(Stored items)
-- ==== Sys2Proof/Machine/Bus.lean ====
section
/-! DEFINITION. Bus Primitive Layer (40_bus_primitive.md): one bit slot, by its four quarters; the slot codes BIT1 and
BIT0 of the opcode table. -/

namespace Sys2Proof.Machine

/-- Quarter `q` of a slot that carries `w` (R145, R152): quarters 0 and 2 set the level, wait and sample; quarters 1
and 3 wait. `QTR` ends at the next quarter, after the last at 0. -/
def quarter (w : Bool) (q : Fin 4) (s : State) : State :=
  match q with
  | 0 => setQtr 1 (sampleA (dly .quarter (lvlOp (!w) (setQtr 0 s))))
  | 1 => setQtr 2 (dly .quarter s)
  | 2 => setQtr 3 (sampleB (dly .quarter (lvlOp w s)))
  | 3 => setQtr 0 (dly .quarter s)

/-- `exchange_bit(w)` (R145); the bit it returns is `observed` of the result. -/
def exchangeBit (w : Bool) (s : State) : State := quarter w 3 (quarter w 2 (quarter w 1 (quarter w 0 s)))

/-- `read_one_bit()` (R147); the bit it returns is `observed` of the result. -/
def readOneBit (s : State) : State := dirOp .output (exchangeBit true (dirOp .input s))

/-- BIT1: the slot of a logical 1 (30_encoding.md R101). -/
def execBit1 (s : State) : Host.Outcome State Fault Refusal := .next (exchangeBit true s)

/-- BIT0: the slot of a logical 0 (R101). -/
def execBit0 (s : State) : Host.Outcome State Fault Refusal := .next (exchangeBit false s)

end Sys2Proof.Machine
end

* [Work order]: The answer should be the exact lines running from the line containing "BIT0 of the opcode table. -/" to the last line of the entries, with nothing else.

* [Your solution]:
BIT0 of the opcode table. -/

namespace Sys2Proof.Machine

/-- Quarter `q` of a slot that carries `w` (R145, R152): quarters 0 and 2 set the level, wait and sample; quarters 1
and 3 wait. `QTR` ends at the next quarter, after the last at 0. -/
def quarter (w : Bool) (q : Fin 4) (s : State) : State :=
  match q with
  | 0 => setQtr 1 (sampleA (dly .quarter (lvlOp (!w) (setQtr 0 s))))
  | 1 => setQtr 2 (dly .quarter s)
  | 2 => setQtr 3 (sampleB (dly .quarter (lvlOp w s)))
  | 3 => setQtr 0 (dly .quarter s)

/-- `exchange_bit(w)` (R145); the bit it returns is `observed` of the result. -/
def exchangeBit (w : Bool) (s : State) : State := quarter w 3 (quarter w 2 (quarter w 1 (quarter w 0 s)))

/-- `read_one_bit()` (R147); the bit it returns is `observed` of the result. -/
def readOneBit (s : State) : State := dirOp .output (exchangeBit true (dirOp .input s))

/-- BIT1: the slot of a logical 1 (30_encoding.md R101). -/
def execBit1 (s : State) : Host.Outcome State Fault Refusal := .next (exchangeBit true s)

/-- BIT0: the slot of a logical 0 (R101). -/
def execBit0 (s : State) : Host.Outcome State Fault Refusal := .next (exchangeBit false s)

end Sys2Proof.Machine
end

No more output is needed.